The night blurred into snap after snap: three girls taking mirror selfies by the bathroom, someone blasting throwback Justin Bieber, the smell of cheap cologne and something sweet. Maya found herself laughing at jokes she didn't fully understand, nodding along to conversations about nothing.

Then she saw Jordan—her ex—from across the room. Their eyes locked, and suddenly she was sixteen again, crying in a Wendy's parking lot because he'd "needed space." The spinach from breakfast turned in her stomach.

But this time, she didn't look away. She gave a small nod. He nodded back. No drama, no rewind button—just acknowledgment that they'd existed once and now existed separately.

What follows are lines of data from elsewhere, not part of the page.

-- ==== Sys2Proof/Word.lean ====
section
/-! DEFINITION. The word types of the core (spec/00_scope.md R8, R10, R11): every datum is a byte, a 16-bit value,
a 4-bit nibble, or a byte buffer of a fixed length. All values are unsigned (R10). -/

namespace Sys2Proof

/-- An 8-bit bus datum, character code, length register or buffer element (R8: bus data width 8, `CHAR_BITS` 8). -/
abbrev Byte := BitVec 8

/-- A 16-bit value: `CRC_ACC` and the two-byte token fields (R8 `CRC_WIDTH`). -/
abbrev Half := BitVec 16

/-- A nibble (R14): the high nibble of byte `b` is `b[7:4]`, the low nibble is `b[3:0]`. -/
abbrev Nibble := BitVec 4

/-- A 16-byte buffer: `BLK`, `KEY`, `TOK` (R8 `TOKEN_BYTES`, `KEY_BYTES`, `BLK_CAP`). -/
abbrev Block := Vector Byte 16

/-- The 32-character buffer `TXT` (R8 `TXT_CAP`, `OTP_CHARS`). -/
abbrev Text := Vector Byte 32

end Sys2Proof
end

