/-- The two bytes of a stored value, low byte first, are folded in as one 16-bit XOR and sixteen shifts. -/
theorem crcFold_le16 (c x : Half) : crcFold c (le16 x) = crcShift^[16] (c ^^^ x) := by
  have hwhole : (x.extractLsb' 0 8).setWidth 16 ^^^ ((x.extractLsb' 8 8).setWidth 16 <<< 8 : Half) = x := by
    ext i hi
    by_cases h : i < 8
    · simp [h, BitVec.getLsbD_eq_getElem hi]
    · simp [h, BitVec.getLsbD_eq_getElem hi, show i - 8 < 8 by omega, show 8 + (i - 8) = i by omega]
  calc crcFold c (le16 x)
      = crcShift^[8] (crcShift^[8] (c ^^^ (x.extractLsb' 0 8).setWidth 16) ^^^ (x.extractLsb' 8 8).setWidth 16) := by
        simp only [crcFold, le16, List.foldl_cons, List.foldl_nil, crcStep_eq_iterate]
    _ = crcShift^[8] (crcShift^[8] (c ^^^ x)) := by
        rw [← crcShift_iterate_xor_shiftLeft _ _ le_rfl, BitVec.xor_assoc, hwhole]
    _ = crcShift^[16] (c ^^^ x) := (Function.iterate_add_apply crcShift 8 8 _).symm

/-- The sentinel of R122 is what sixteen shifts make of all ones. -/
theorem crcShift_iterate_allOnes : crcShift^[16] (BitVec.allOnes 16) = crcResidue := by decide +kernel

theorem xor_eq_allOnes_iff {w : Nat} {c x : BitVec w} : c ^^^ x = BitVec.allOnes w ↔ x = ~~~c := by
  rw [← BitVec.xor_right_inj c, ← BitVec.xor_assoc, BitVec.xor_self, BitVec.zero_xor, BitVec.xor_allOnes]

theorem crcOk_eq_decide (b : List Byte) : crcOk b = decide (checksum b = 0xF0B8) := rfl

theorem crcOk_iff {b : List Byte} : crcOk b = true ↔ checksum b = crcResidue := beq_iff_eq

/-! ### Flipped bits -/

theorem flipMask_ne_zero (i : Fin 128) : (1#8 <<< (i.val % 8)) ≠ 0#8 := by
  have hbit : i.val % 8 < 8 := Nat.mod_lt _ (by decide)
  intro h
  simpa [hbit] using congrArg (·.getLsbD (i.val % 8)) h

theorem flipBit_toList (t : Block) (i : Fin 128) :
    (flipBit t i).toList = t.toList.set (i.val / 8) (t[i.val / 8] ^^^ (1#8 <<< (i.val % 8))) := by
  simp [flipBit, Vector.toList_set]

theorem checksum_flipBit_ne (t : Block) (i : Fin 128) : checksum (flipBit t i).toList ≠ checksum t.toList := by
  rw [flipBit_toList]
  refine crcFold_set_ne crcInitValue (by simp; omega) ?_
  simp [flipMask_ne_zero]

/-! ### The commands -/

theorem exec_crcUpdate {s : State} (h : s.blkLen.toNat ≤ 16) :
    exec .crcUpdate s = .next { s with crcAcc := crcFold s.crcAcc (s.blk.toList.take s.blkLen.toNat) }.succeed := by
  rcases execCrcUpdate_cases s with ⟨-, hnext⟩ | ⟨hlong, -⟩
  · exact hnext
  · omega

theorem exec_crcUpdate_overlong {s : State} (h : 16 < s.blkLen.toNat) :
    exec .crcUpdate s = .next (s.raise .malformedInput) := by
  rcases execCrcUpdate_cases s with ⟨hshort, -⟩ | ⟨-, hnext⟩
  · omega
  · exact hnext

theorem exec_crcCheck {s : State} (hmin : 2 ≤ s.blkLen.toNat) (hmax : s.blkLen.toNat ≤ 16) :
    exec .crcCheck s = .next { s with valid := crcOk (s.blk.toList.take s.blkLen.toNat) }.succeed := by
  rcases execCrcCheck_cases s with ⟨-, -, hnext⟩ | ⟨hout, -⟩
  · exact hnext
  · omega

theorem exec_crcCheck_out_of_range {s : State} (h : s.blkLen.toNat < 2 ∨ 16 < s.blkLen.toNat) :
    exec .crcCheck s = .next (s.raise .malformedInput) := by
  rcases execCrcCheck_cases s with ⟨hmin, hmax, -⟩ | ⟨-, hnext⟩
  · omega
  · exact hnext

/-! ### The obligations -/

/-- Settles O36: the initial value and the completion fields of success are all that is written. -/
theorem crcInitResult : Obligations.CrcInitResult := ⟨rfl, fun _ => rfl⟩

/-- Settles O37: chaining is the fold over a sequence cut in two. -/
theorem crcUpdateResult : Obligations.CrcUpdateResult := by
  refine ⟨rfl, fun _ h => exec_crcUpdate h, fun _ h => exec_crcUpdate_overlong h, ?chaining⟩
  case chaining =>
    intro p s h hacc
    refine ⟨_, exec_crcUpdate h, ?_⟩
    rw [succeed_crcAcc, hacc]
    exact (crcFold_append crcInitValue p _).symm

/-- Settles O38: both length bounds refuse, and a check that fails is no error. -/
theorem crcCheckResult : Obligations.CrcCheckResult := by
  refine ⟨rfl, ?checked, fun _ h => exec_crcCheck_out_of_range h⟩
  case checked =>
    intro s hmin hmax
    rw [exec_crcCheck hmin hmax, crcOk_eq_decide]
    rfl

/-- Settles O39: the stored value is XORed into the register whole, and the shifts that follow lose nothing, so exactly
one stored value gives the sentinel. -/
theorem residueMeansComplement : Obligations.ResidueMeansComplement := by
  intro p x
  calc checksum (p ++ le16 x) = 0xF0B8
      ↔ crcShift^[16] (checksum p ^^^ x) = crcResidue := by rw [checksum, crcFold_append, crcFold_le16]; rfl
    _ ↔ checksum p ^^^ x = BitVec.allOnes 16 := by
        rw [← crcShift_iterate_allOnes, (crcShift_iterate_injective 16).eq_iff]
    _ ↔ x = ~~~(checksum p) := xor_eq_allOnes_iff

/-- Settles O40: the flipped block has another checksum than the sealed one, whose checksum is the sentinel. -/
theorem singleBitFlipDetected : Obligations.SingleBitFlipDetected := by
  intro t i hvalid
  have hsealed : checksum t.toList = crcResidue := crcOk_iff.mp hvalid
  refine Bool.eq_false_iff.mpr fun hpasses => checksum_flipBit_ne t i ?_
  rw [crcOk_iff.mp hpasses, hsealed]

end Sys2Proof.Machine

/-! The token (spec/42_token.md): the field views and `Pack` (R140), validity (R141), `Seal` and `FromFields` (R143), and
the commands `TOK_PACK`, `TOK_UNPACK` and `TOK_SEAL` (R144..R146). -/

namespace Sys2Proof.Machine

/-! ### The layout -/

theorem tokenCrc_eq_append (t : Block) : (tokenFields t).crc = t[15] ++ t[14] := u16le_eq_append t[14] t[15]

theorem le16_u16le (b0 b1 : Byte) : le16 (u16le b0 b1) = [b0, b1] := by
  rw [le16, extract_low_u16le, extract_high_u16le]

theorem le16_injective : Function.Injective le16 := by
  intro x y h
  obtain ⟨hlow, hhigh⟩ : x.extractLsb' 0 8 = y.extractLsb' 0 8 ∧ x.extractLsb' 8 8 = y.extractLsb' 8 8 := by
    simpa [le16] using h
  rw [← append_extract x, hlow, hhigh, append_extract]

theorem identifier_of_elements (u : Vector Byte 6) : #v[u[0], u[1], u[2], u[3], u[4], u[5]] = u := by
  ext i hi
  interval_cases i <;> rfl

theorem packFields_toList (f : TokenFields) :
    (packFields f).toList = f.identifier.toList ++ le16 f.counter ++ le16 f.timestampLow ++ [f.timestampHigh]
      ++ [f.sessionUse] ++ le16 f.random ++ le16 f.crc :=
  blockOf_toList _ (by simp)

Lucas appeared beside her. "You okay?"

Maya realized she was. For the first time in months, she wasn't overanalyzing every glance, wasn't questioning if she belonged. She just... did.

"Yeah," she said, meaning it. "I'm good."

Outside, the October air nipped at her bare arms as she waited for her ride. The bull of anxiety in her chest had quieted. She pulled out her phone, opened the group chat, and typed: tonight was a vibe. Then she added a crying laughing emoji because some things deserved to be simple.

Tomorrow she'd deal with AP Euro, college apps, and the million pressures waiting to crush her. Tonight, under the streetlamp's amber glow, Maya stood tall—bearing the weight of growing up without letting it break her. Spinach, exes, and all.